En la matière, les aspirations de nos concitoyens sont parfois contradictoires. Les délais de l’instruction et du jugement leur semblent rarement satisfaisants. Lorsque la justice va vite, des voix s’élèvent pour dénoncer son caractère expéditif ; et lorsqu’elle va plus lentement, d’autres, parfois les mêmes, accusent les juges d’indigence.
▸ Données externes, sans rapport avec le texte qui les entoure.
-- ==== Sys2Proof/Tests/Slice0.lean ====
section
/-! SUPPORT. Tests. Ill-formed terms that the well-formedness check refuses; words written out from the encoding tables of
chapter 03 and the worked words of the manual, which decode to the instructions they stand for; single steps whose results come
from the manual's rules; and, for the statements that have hypotheses, concrete states and operands that meet them. -/

set_option linter.unusedVariables false
set_option Elab.async false
namespace Sys2Proof.Tests
open Sys2Proof.Machine

/-! Small states: chiplet 0 is ACTIVE at NOMINAL and context 0 of core 0 a supervisor strand at 0x10000. -/

/-- The executing context of the small state. -/
def ctx0 : Ctx := { Ctx.empty with st := .strand, prior := .strand, super := true, pc := 0x10000 }

/-- Its core. -/
def core0 : Core := { Core.reset with ctxs := [(0, ctx0)] }

def small : State := { State.reset with
  cores := [(0, core0)], trust := { Trust.reset with dies := [(0, { Die.reset with state := .active, op := 1 })] } }

/-- The small state with another executing context, or another core. -/
def withCtx (f : Ctx → Ctx) : State := { small with cores := [(0, { core0 with ctxs := [(0, f ctx0)] })] }
def withCore (f : Core → Core) : State := { small with cores := [(0, f core0)] }

/-- The small state with values in registers. -/
def at_ (l : Tbl Word) : State := withCtx (fun c => { c with x := l })

/-- A page of the local memory controller's DRAM at 0x10000, with every right. -/
def page : TlbEntry :=
  { keyid := 0, frame := 512 * 2 ^ 34, sset := 0, vpn := 1, size := 0, vis := 7, r := true, w := true, x := true, u := true,
    t := false, p := true, members := [] }

/-- The executing core with that page, or another entry, and values in registers. -/
def mapped (e : TlbEntry) (l : Tbl Word) : State :=
  withCore (fun c => { c with ctxs := [(0, { ctx0 with x := l })], tlb := [(0, e)] })

/-- The places of bytes of core 0's own local memory. -/
def own (off len : Nat) : List Loc :=
  (natsFrom off len).map (fun o => { kind := .own, key := lmemKey 0 o, die := 0, clu := 0, keyid := 0 })

/-- The executing context in a firing, or at user level. -/
def firing : State := withCtx (fun c => { c with st := .firing })
def user : State := withCtx (fun c => { c with super := false })

/-- What an instruction leaves. -/
def after (i : Instr) (s : State) : State :=
  match exec i s with
  | .next t => t
  | _ => s

/-- Bytes of that page, and the state in which accesses to it travel. -/
def dram (off len : Nat) : List Loc :=
  (natsFrom off len).map (fun o => { kind := .dram, key := 512 * 2 ^ 46 + o, die := 0, clu := 0, keyid := 0 })
def remote : State := { mapped page [(1, 0x10000)] with mode := { slow := true, fill := false, split := false } }

/-! Well-formedness: one ill-formed term for each check (R73, R75, R80, R108). -/

/-- R75: a binary instruction may not read vout (31), write vin (30), or hold a port. -/
theorem test_wf_binary : Instr.wf (.vadd { msel := .none, h2 := false, h1 := false, vs2 := 2, vs1 := 31, vd := 4 }) = false ∧
    Instr.wf (.vand { msel := .none, h2 := false, h1 := false, vs2 := 31, vs1 := 1, vd := 4 }) = false ∧
    Instr.wf (.vsll { msel := .none, h2 := false, h1 := false, vs2 := 2, vs1 := 1, vd := 30 }) = false ∧
    Instr.wf (.vmul { msel := .none, h2 := false, h1 := true, vs2 := 2, vs1 := 30, vd := 4 }) = false ∧
    Instr.wf (.vmul { msel := .none, h2 := true, h1 := false, vs2 := 30, vs1 := 1, vd := 4 }) = false ∧
    Instr.wf (.vmul { msel := .none, h2 := true, h1 := true, vs2 := 29, vs1 := 1, vd := 31 }) = true := by decide

/-- R75: where vd is also read it names neither port. -/
theorem test_wf_accumulate : Instr.wf (.vfma { msel := .none, h2 := false, h1 := false, vs2 := 2, vs1 := 1, vd := 31 }) = false ∧
    Instr.wf (.vbfi { msel := .none, h2 := false, h1 := false, vs2 := 2, vs1 := 1, vd := 30 }) = false ∧
    Instr.wf (.vfsl { msel := .none, h2 := false, h1 := false, vs2 := 31, vs1 := 1, vd := 3 }) = false := by decide

/-- R75: select needs a mask. -/
theorem test_wf_select : Instr.wf (.vsel { msel := .none, h2 := false, h1 := false, vs2 := 2, vs1 := 1, vd := 3 }) = false ∧
    Instr.wf (.vsel { msel := .m1, h2 := false, h1 := false, vs2 := 2, vs1 := 1, vd := 3 }) = true := by decide

/-- R75: the unary, slide, compare and iota classes. -/
theorem test_wf_unary : Instr.wf (.vabs { msel := .none, h1 := true, vs1 := 30, vd := 3 }) = false ∧
    Instr.wf (.vredmaxG .g2 { msel := .none, h1 := false, vs1 := 31, vd := 3 }) = false ∧
    Instr.wf (.vslide { msel := .none, imm := 1, h1 := false, vs1 := 1, vd := 30 }) = false ∧
    Instr.wf (.vcmpeq { msel := .none, h2 := false, h1 := false, vs2 := 31, vs1 := 1, md := 3 }) = false ∧
    Instr.wf (.viota .none 30) = false := by decide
Il ne s’agit pas d’un sujet nouveau. Dès les années 2000, la bonne administration de notre justice a été mise en cause devant la Cour européenne des droits de l’homme, la CEDH, et la France a été condamnée à de nombreuses reprises pour la lenteur de ses procédures judiciaires. Depuis lors, la jurisprudence des « délais raisonnables » s’est largement imposée dans notre droit, à budget constant. N’est-il pas paradoxal, au regard des efforts demandés aux agents chargés de l’instruction pour réduire les délais de jugement dans l’intérêt du justiciable, de permettre à ce dernier de se manifester des années, voire des décennies après la survenance de faits dont il s’estime victime ?

Mes chers collègues, pour la prescription comme pour les délais de jugement, une seule question se pose à nous : à quel moment la justice doit-elle être rendue pour être utile ?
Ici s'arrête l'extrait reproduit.